Takeaway : This dataset has 75% accuracy and used the GLM model for prediction using single variable & multi variable as the predictor.

Logistic Regression using Single Variable as Predictor

Source Code Details :

install.packages("caret")
library(tidyverse)
install.packages("caret")
library(caret)
install.packages("mlbench")
library(mlbench)
data("PimaIndiansDiabetes2")
View(PimaIndiansDiabetes2)
library(dplyr)

###Remove the na values from the dataset before moving to EDA : 
PimaIndiansDiabetes2 <-  na.omit(PimaIndiansDiabetes2)

###Creating Partitions and defining the samples from the dataset : training_samples <- PimaIndiansDiabetes2$diabetes %>%
createDataPartition(p = 0.8, list = FALSE)

###Segregating training and testing data separately : 

trainingdata_samples <- PimaIndiansDiabetes2[training_samples,]

testigdata_sample <- PimaIndiansDiabetes2[-training_samples,]
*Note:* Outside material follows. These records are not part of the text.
-- ==== Sys2Proof/Tests/Slice0.lean ====
section
/-! SUPPORT. Tests: words and byte sequences written out from the spec, one step each, and for every
obligation with hypotheses a concrete case that meets them. -/

namespace Sys2Proof.Tests

open Sys2Proof Sys2Proof.Machine

set_option Elab.async false

/-! ### Helpers -/

/-- An instance with the spec's magic, 8 bytes of BUF and its registers at 0x100. -/
def small : Params := ⟨⟨0x5A, 0x58, 0x43, 0x00⟩, 8, 0x100⟩

/-- A CFU in a phase, with bytes in IN and EOS set. -/
def cfu (p : Phase) (q : List Byte) : State :=
  { State.reset with params := small, regs.phase := p, inq := q, eos := true }

/-- The same while IN may still grow. -/
def mayGrow (s : State) : State := { s with eos := false }

/-- A buffer that holds bytes. -/
def holding (bs : List Byte) (s : State) : State := (memWrite 0 bs s).setBufLen (BitVec.ofNat 32 bs.length)

/-- The operations that arrive next. -/
def arriving (es : List Event) (s : State) : State := { s with events := es }

/-- The state a fault left: ChecksumMismatch in P_BODY. -/
def failedCfu : State := raise .checksumMismatch (cfu .pBody [])

/-- A BUF.LD that waits for its second byte. -/
def waitingCfu : State :=
  { ((mayGrow (cfu .idle [])).setXlen 2).setBusy true with
    running := some ⟨.bufLd, ((cfu .idle []).setXlen 2).regs, [0x41]⟩, regs.inCnt := 1 }

/-- The next state, if there is one. -/
def nextOf (o : Host.Outcome State Fault Refusal) : Option State :=
  match o with
  | .next t => some t
  | _ => none

/-- What is seen of the next state. -/
def seen {α : Type} (f : State → α) (o : Host.Outcome State Fault Refusal) : Option α := (nextOf o).map f

/-- STATUS as the host reads it. -/
def status (s : State) : Word := readReg s .status

theorem next_of_seen {o : Host.Outcome State Fault Refusal} {p : State → Bool} (h : seen p o = some true) :
    ∃ t, o = .next t ∧ p t = true := by
  cases o with
  | next t => exact ⟨t, rfl, by simpa [seen, nextOf] using h⟩
  | fault f => simp [seen, nextOf] at h
  | refused r => simp [seen, nextOf] at h

theorem next_exists {o : Host.Outcome State Fault Refusal} (h : (nextOf o).isSome = true) : ∃ t, o = .next t := by
  cases o with
  | next t => exact ⟨t, rfl⟩
  | fault f => simp [nextOf] at h
  | refused r => simp [nextOf] at h

theorem inv_of_still {s : State} (hp : s.params.wf = true) (h : RegsInv s.params s.regs)
    (hb : s.regs.busy = false) (hr : s.running = none) : Inv s :=
  ⟨hp, h, by rw [hb, hr]; rfl, by rw [hr]; exact fun _ h => nomatch h⟩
###Building up the model : 

model <- glm(diabetes ~., data = trainingdata_samples, family = binomial())
summary(model)

###Making Predictions 😀 
probability <- model %>%
predict(testigdata_sample, type = "response")
predicted.classes <- ifelse(probability > 0.5, "pos","neg")

###Model Accuracy : 
mean(predicted.classes == testigdata_sample$diabetes)
model <- glm(diabetes ~ glucose, data = trainingdata_samples, family = binomial)
summary(model) $coef

newdata <- data.frame(glucose = c(20,150))
probability_1 <- model %>% predict(newdata, type = "response")
predicted.classes_1 <- ifelse(probability_1 > 0.5, "pos","neg")
predicted.classes_1

trainingdata_samples %>%
mutate(prob = ifelse(diabetes == "pos", 1,0)) %>%
ggplot(aes(glucose,prob)) +
geom_point(alpha = 0.2) +
geom_smooth(method = "glm", method.args = list(family = "binomial")) +

 labs(

    title = "Logistic Regression Model (Taking Glucose as single predictor variable)",

    x = "Plasma Glucose Concentration",

    y = "Probability of being Diabetes"

 )